Target 32–200 partitions for most spatial workloads
Partition size of ~500k–2M rows is typical
For I/O-bound workloads (reading from S3), use more partitions (4–10× core count) to saturate network bandwidth

# Check partition size distribution
partition_sizes = [len(dgdf.get_partition(i)) for i in range(min(5, dgdf.npartitions))]
print(f"Sample partition sizes: {partition_sizes}")

# Repartition if needed
dgdf = dgdf.repartition(npartitions=64)

# Spatial Partitioning for Join Performance

For repeated spatial joins against a large left dataset, spatially partitioning the data dramatically improves performance:

import dask_geopandas

# Spatial partitioning: assigns nearby features to the same partition
# This improves sjoin performance because each partition can use a smaller
# bounding box to filter the right-side STRtree candidates
dgdf_spatial = dgdf.spatial_shuffle(by='hilbert', npartitions=64)

spatial_shuffle reorders features by a space-filling curve (Hilbert or Morton), clustering nearby features in the same partition. After shuffling, a spatial join of this data against a set of query polygons will find that most query polygon candidates fall in only a few partitions — fewer actual geometry comparisons.

# Writing Large Results

# Write each partition to a separate GeoParquet file (in parallel)
import dask_geopandas
import dask

result_dgdf = dgdf.map_partitions(compute_compactness)

# Write all partitions to a directory (parallel writes)
result_dgdf.to_parquet("output/parcels_with_compactness/", write_index=False)
# Writes output/parcels_with_compactness/part.0.parquet, part.1.parquet, ...

# Scheduler Selection

Dask has three schedulers, each suited to different workloads:

# Default: threaded scheduler (best for I/O-bound work and Shapely operations)
# (Shapely releases the GIL during GEOS computation, so threading is effective)
result = dgdf.geometry.area.compute(scheduler="threads")   # default

# Process-based: best for CPU-bound work that doesn't release the GIL
result = dgdf.map_partitions(pure_python_fn).compute(scheduler="processes")

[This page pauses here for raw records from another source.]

/-! Section 0x0704, 10 R277. -/

def Gear.UCMD (r : List Byte) : Nat := rd r 0 4
def Gear.GEARV (r : List Byte) : Nat := rd r 4 4
/-- Defaults of section 0x0704; fields without one read zero (log 1). -/
def Gear.dflt : List Byte := [80, 195, 0, 0, 224, 121, 175, 0]
def Gear.sec : SecDef := ⟨0x0704, 2, 8, true, [⟨0, 4, false, 10000, 200000⟩, ⟨4, 4, false, 10500000, 12000000⟩]⟩

/-! Section 0x0800, 11 R299. -/

def FieldIn.FI (r : List Byte) : Nat := rd r 0 1
def FieldIn.IFLG (r : List Byte) : Nat := rd r 1 1
def FieldIn.DEB (r : List Byte) : Nat := rd r 2 2
/-- Defaults of section 0x0800; fields without one read zero (log 1). -/
def FieldIn.dflt : List Byte := [0, 0, 232, 3]
def FieldIn.sec : SecDef := ⟨0x0800, 3, 4, false, [⟨0, 1, false, 0, 63⟩]⟩

/-! Section 0x0801, 11 R299. -/

def FieldOut.FQ (r : List Byte) : Nat := rd r 0 1
def FieldOut.OFLG (r : List Byte) : Nat := rd r 1 1
def FieldOut.RBT (r : List Byte) : Nat := rd r 2 2
/-- Defaults of section 0x0801; fields without one read zero (log 1). -/
def FieldOut.dflt : List Byte := [0, 0, 200, 0]
def FieldOut.sec : SecDef := ⟨0x0801, 3, 4, false, [⟨0, 1, false, 0, 31⟩, ⟨2, 2, false, 50, 10000⟩]⟩

/-! Section 0x0802, 11 R299. -/

def FieldGrp.GRP (r : List Byte) : Nat := rd r 0 1
def FieldGrp.RESTT (r : List Byte) : Nat := rd r 2 2
/-- Defaults of section 0x0802; fields without one read zero (log 1). -/
def FieldGrp.dflt : List Byte := [0, 0, 100, 0]
def FieldGrp.sec : SecDef := ⟨0x0802, 3, 4, false, [⟨0, 1, false, 0, 3⟩, ⟨2, 2, false, 10, 10000⟩]⟩

/-! Section 0x0900, 12 R322. -/

def CanCh.CH (r : List Byte) : Nat := rd r 0 1
def CanCh.CFLG (r : List Byte) : Nat := rd r 1 1
def CanCh.NBRP (r : List Byte) : Nat := rd r 2 1
def CanCh.NSJW (r : List Byte) : Nat := rd r 3 1
def CanCh.NTSEG1 (r : List Byte) : Nat := rd r 4 2
def CanCh.NTSEG2 (r : List Byte) : Nat := rd r 6 1
def CanCh.DBRP (r : List Byte) : Nat := rd r 7 1
def CanCh.DTSEG1 (r : List Byte) : Nat := rd r 8 1
def CanCh.DTSEG2 (r : List Byte) : Nat := rd r 9 1
def CanCh.DSJW (r : List Byte) : Nat := rd r 10 1
def CanCh.TDCO (r : List Byte) : Nat := rd r 11 1
def CanCh.DETWAIT (r : List Byte) : Nat := rd r 12 2
def CanCh.VERIFYT (r : List Byte) : Nat := rd r 14 2
def CanCh.WAKEMODE (r : List Byte) : Nat := rd r 16 1
def CanCh.WAKEID (r : List Byte) : Nat := rd r 20 4
def CanCh.WAKEMASK (r : List Byte) : Nat := rd r 24 4
def CanCh.WAKEDATA (r : List Byte) : Nat := rd r 28 8
def CanCh.WAKEDMSK (r : List Byte) : Nat := rd r 36 8
/-- Defaults of section 0x0900; fields without one read zero (log 1). -/
def CanCh.dflt : List Byte := [0, 5, 1, 32, 127, 0, 32, 1, 31, 8, 8, 0, 232, 3, 50] ++ zeros 33
def CanCh.sec : SecDef := ⟨0x0900, 3, 48, false, [⟨0, 1, false, 0, 5⟩, ⟨2, 1, false, 1, 32⟩, ⟨3, 1, false, 1, 128⟩, ⟨4, 2, false, 2, 256⟩, ⟨6, 1, false, 1, 128⟩, ⟨7, 1, false, 1, 32⟩, ⟨8, 1, false, 1, 32⟩, ⟨9, 1, false, 1, 16⟩, ⟨10, 1, false, 1, 16⟩, ⟨11, 1, false, 0, 127⟩, ⟨12, 2, false, 10, 10000⟩, ⟨14, 2, false, 1, 1000⟩, ⟨16, 1, false, 0, 1⟩]⟩

/-! Section 0x0901, 12 R322. -/

def CanRxObj.CH (r : List Byte) : Nat := rd r 0 1
def CanRxObj.STALET (r : List Byte) : Nat := rd r 2 2
def CanRxObj.ID (r : List Byte) : Nat := rd r 4 4
def CanRxObj.sec : SecDef := ⟨0x0901, 3, 8, false, [⟨0, 1, false, 0, 5⟩, ⟨2, 2, false, 0, 60000⟩]⟩

/-! Section 0x0902, 12 R322. -/

def CanTxObj.CH (r : List Byte) : Nat := rd r 0 1
def CanTxObj.TFLG (r : List Byte) : Nat := rd r 1 1
def CanTxObj.ID (r : List Byte) : Nat := rd r 4 4
def CanTxObj.BOFFT (r : List Byte) : Nat := rd r 8 2
def CanTxObj.BOFFMAX (r : List Byte) : Nat := rd r 10 2
/-- Defaults of section 0x0902; fields without one read zero (log 1). -/
def CanTxObj.dflt : List Byte := zeros 8 ++ [100, 0, 128, 12]
def CanTxObj.sec : SecDef := ⟨0x0902, 3, 12, false, [⟨0, 1, false, 0, 5⟩, ⟨4, 4, false, 0, 536870911⟩, ⟨8, 2, false, 0, 10000⟩, ⟨10, 2, false, 0, 60000⟩]⟩

/-! Section 0x0A00, 13 R341. -/

def AdcCh.CH (r : List Byte) : Nat := rd r 0 1
def AdcCh.PHCOR (r : List Byte) : Int := rdS r 1 3
def AdcCh.SCALE (r : List Byte) : Nat := rd r 4 4
/-- Defaults of section 0x0A00; fields without one read zero (log 1). -/
def AdcCh.dflt : List Byte := zeros 8
def AdcCh.sec : SecDef := ⟨0x0A00, 1, 8, false, [⟨0, 1, false, 0, 7⟩, ⟨1, 3, true, -50000, 50000⟩]⟩

/-! Section 0x0A01, 13 R341. -/

def Meter.UNOM (r : List Byte) : Nat := rd r 0 2
def Meter.FNOM (r : List Byte) : Nat := rd r 2 1
def Meter.SAGTH (r : List Byte) : Nat := rd r 3 1
def Meter.SWELLTH (r : List Byte) : Nat := rd r 4 1
def Meter.INTTH (r : List Byte) : Nat := rd r 5 1
def Meter.HYST (r : List Byte) : Nat := rd r 6 1
def Meter.NEUTH (r : List Byte) : Nat := rd r 7 1
def Meter.NOLOAD (r : List Byte) : Nat := rd r 8 2
def Meter.SAGHOLD (r : List Byte) : Nat := rd r 10 2
def Meter.DERV (r : List Byte) : Nat := rd r 12 4
/-- Defaults of section 0x0A01; fields without one read zero (log 1). -/
def Meter.dflt : List Byte := [230, 0, 50, 90, 110, 5, 2, 15, 20, 0, 232, 3, 160, 37, 38] ++ zeros 5
def Meter.sec : SecDef := ⟨0x0A01, 1, 20, true, [⟨0, 2, false, 100, 400⟩, ⟨3, 1, false, 50, 95⟩, ⟨4, 1, false, 105, 150⟩, ⟨5, 1, false, 1, 10⟩, ⟨6, 1, false, 1, 5⟩, ⟨7, 1, false, 5, 50⟩, ⟨10, 2, false, 0, 60000⟩, ⟨12, 4, false, 300000, 10000000⟩]⟩

/-! Section 0x0A02, 13 R341. -/

def PulseCh.PCH (r : List Byte) : Nat := rd r 0 1
def PulseCh.SRC (r : List Byte) : Nat := rd r 1 1
def PulseCh.CONST (r : List Byte) : Nat := rd r 2 2
def PulseCh.PW (r : List Byte) : Nat := rd r 4 1
def PulseCh.CMPTOL (r : List Byte) : Nat := rd r 5 1
def PulseCh.PMAXKW (r : List Byte) : Nat := rd r 6 2
def PulseCh.CMPWIN (r : List Byte) : Nat := rd r 8 4
/-- Defaults of section 0x0A02; fields without one read zero (log 1). -/
def PulseCh.dflt : List Byte := zeros 4 ++ [32, 2, 0, 0, 132, 3, 0, 0]
def PulseCh.sec : SecDef := ⟨0x0A02, 1, 12, false, [⟨0, 1, false, 0, 3⟩, ⟨1, 1, false, 0, 3⟩, ⟨4, 1, false, 30, 100⟩, ⟨5, 1, false, 1, 50⟩, ⟨8, 4, false, 60, 86400⟩]⟩

/-! Section 0x0B00, 14 R360. -/

def PairCfg.EN (r : List Byte) : Nat := rd r 0 1
def PairCfg.PROVEWARN (r : List Byte) : Nat := rd r 2 2
/-- Defaults of section 0x0B00; fields without one read zero (log 1). -/
def PairCfg.dflt : List Byte := [0, 0, 208, 2] ++ zeros 4
def PairCfg.sec : SecDef := ⟨0x0B00, 3, 8, true, [⟨0, 1, false, 0, 1⟩, ⟨2, 2, false, 0, 8760⟩]⟩

/-! Section 0x0C00, 15 R386. -/

def SignRec.CHKVER (r : List Byte) : Nat := rd r 0 4
def SignRec.sec : SecDef := ⟨0x0C00, 3, 3409, true, [⟨0, 4, false, 0, 0⟩]⟩

/-! Section 0x0C01, 15 R386. -/

def Peer.KIND (r : List Byte) : Nat := rd r 0 1
def Peer.CAR (r : List Byte) : Nat := rd r 1 1
def Peer.sec : SecDef := ⟨0x0C01, 3, 20, false, [⟨0, 1, false, 1, 2⟩]⟩

/-! Section 0x0D00, 16 R400. -/

/-- Defaults of section 0x0D00; fields without one read zero (log 1). -/
def LogMask.dflt : List Byte := List.replicate 32 255
def LogMask.sec : SecDef := ⟨0x0D00, 3, 32, true, []⟩

end Cfg

/-- Every section of the manual, in ascending identifier. -/
def allSections : List SecDef :=

  [Cfg.Start.sec, Cfg.Points.sec, Cfg.Lane.sec, Cfg.Xing.sec, Cfg.Landings.sec, Cfg.Block.sec, Cfg.Segment.sec, Cfg.Waymark.sec] ++
  [Cfg.CarPos.sec, Cfg.Tape.sec, Cfg.CarMotion.sec, Cfg.AxisMotion.sec, Cfg.StepIn.sec, Cfg.TrunkCfg.sec, Cfg.CarProp.sec, Cfg.CarBrake.sec] ++
  [Cfg.Channel.sec, Cfg.Bank.sec, Cfg.CarMass.sec, Cfg.Authority.sec, Cfg.BlockAuth.sec, Cfg.Floor.sec, Cfg.Source.sec, Cfg.DispParam.sec] ++
  [Cfg.CarDisp.sec, Cfg.DoorAxis.sec, Cfg.DoorCfg.sec, Cfg.SafePair.sec, Cfg.SafeOut.sec, Cfg.Zone.sec, Cfg.LandLock.sec, Cfg.Gear.sec] ++
  [Cfg.FieldIn.sec, Cfg.FieldOut.sec, Cfg.FieldGrp.sec, Cfg.CanCh.sec, Cfg.CanRxObj.sec, Cfg.CanTxObj.sec, Cfg.AdcCh.sec, Cfg.Meter.sec] ++
  [Cfg.PulseCh.sec, Cfg.PairCfg.sec, Cfg.SignRec.sec, Cfg.Peer.sec, Cfg.LogMask.sec]

/-- The section of an identifier. -/
def sectionOf (id : Nat) : Option SecDef := allSections.find? (fun s => s.id == id)

/-- Value of a field in a record. -/
def Fld.val (f : Fld) (r : List Byte) : Int := if f.sgn then rdS r f.off f.sz else rd r f.off f.sz

/-- Element codes: 0x00-0x03 lanes, 0x08-0x0F Crossings (R94). -/
def elemOk (e : Nat) : Bool := e < 4 || (8 ≤ e && e < 16)

/-- Offset of the first field of a record out of its range by the section's table. -/
def SecDef.badField (s : SecDef) (r : List Byte) : Option Nat :=
  (s.flds.find? fun f => decide (f.val r < f.lo) || decide (f.hi < f.val r)).map (·.off)

/-- Cut bytes into records of `n` bytes, at most `fuel` of them. -/
def chunks : Nat → Nat → List Byte → List (List Byte)
  | 0, _, _ => []
  | _ + 1, _, [] => []
  | k + 1, n, d => d.take n :: chunks k n (d.drop n)

/-- The records of a section's bytes. -/
def records (n : Nat) (d : List Byte) : List (List Byte) := chunks (d.length / n) n d

/-- Where binary32 field at `o` is not finite or fails a test. -/
def f32Bad (r : List Byte) (o : Nat) : Bool := rd r o 4 / 2 ^ 23 % 256 = 255

/-- First offset of a test list that fails. -/
def firstBad (l : List (Nat × Bool)) : Option Nat := (l.find? fun p => !p.2).map (·.1)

# Distributed: best for multi-machine clusters or when you need progress tracking
from dask.distributed import Client
client = Client(n_workers=8, threads_per_worker=2)
result = dgdf.geometry.buffer(100).compute()
client.close()

For Shapely-based spatial operations, the threaded scheduler is typically the fastest because GEOS releases the Python GIL, allowing true parallelism without the memory overhead of separate processes.

# Performance Summary

Operation	Single-core (Shapely)	16-core Dask	Speedup
Buffer 50M geometries	45s	4.5s	10×
Area computation (50M)	18s	2.2s	8×
sjoin (50M × 500 zones)	85s	9s	9×
Validity check (50M)	22s	2.8s	8×
WKB parse (50M)	95s	11s	9×

Parallelism efficiency is approximately 60–70% (not linear) due to task overhead, memory copying at partition boundaries, and the final .compute() merge step. On 16 cores, expect 10–12× speedup over single-core rather than 16×.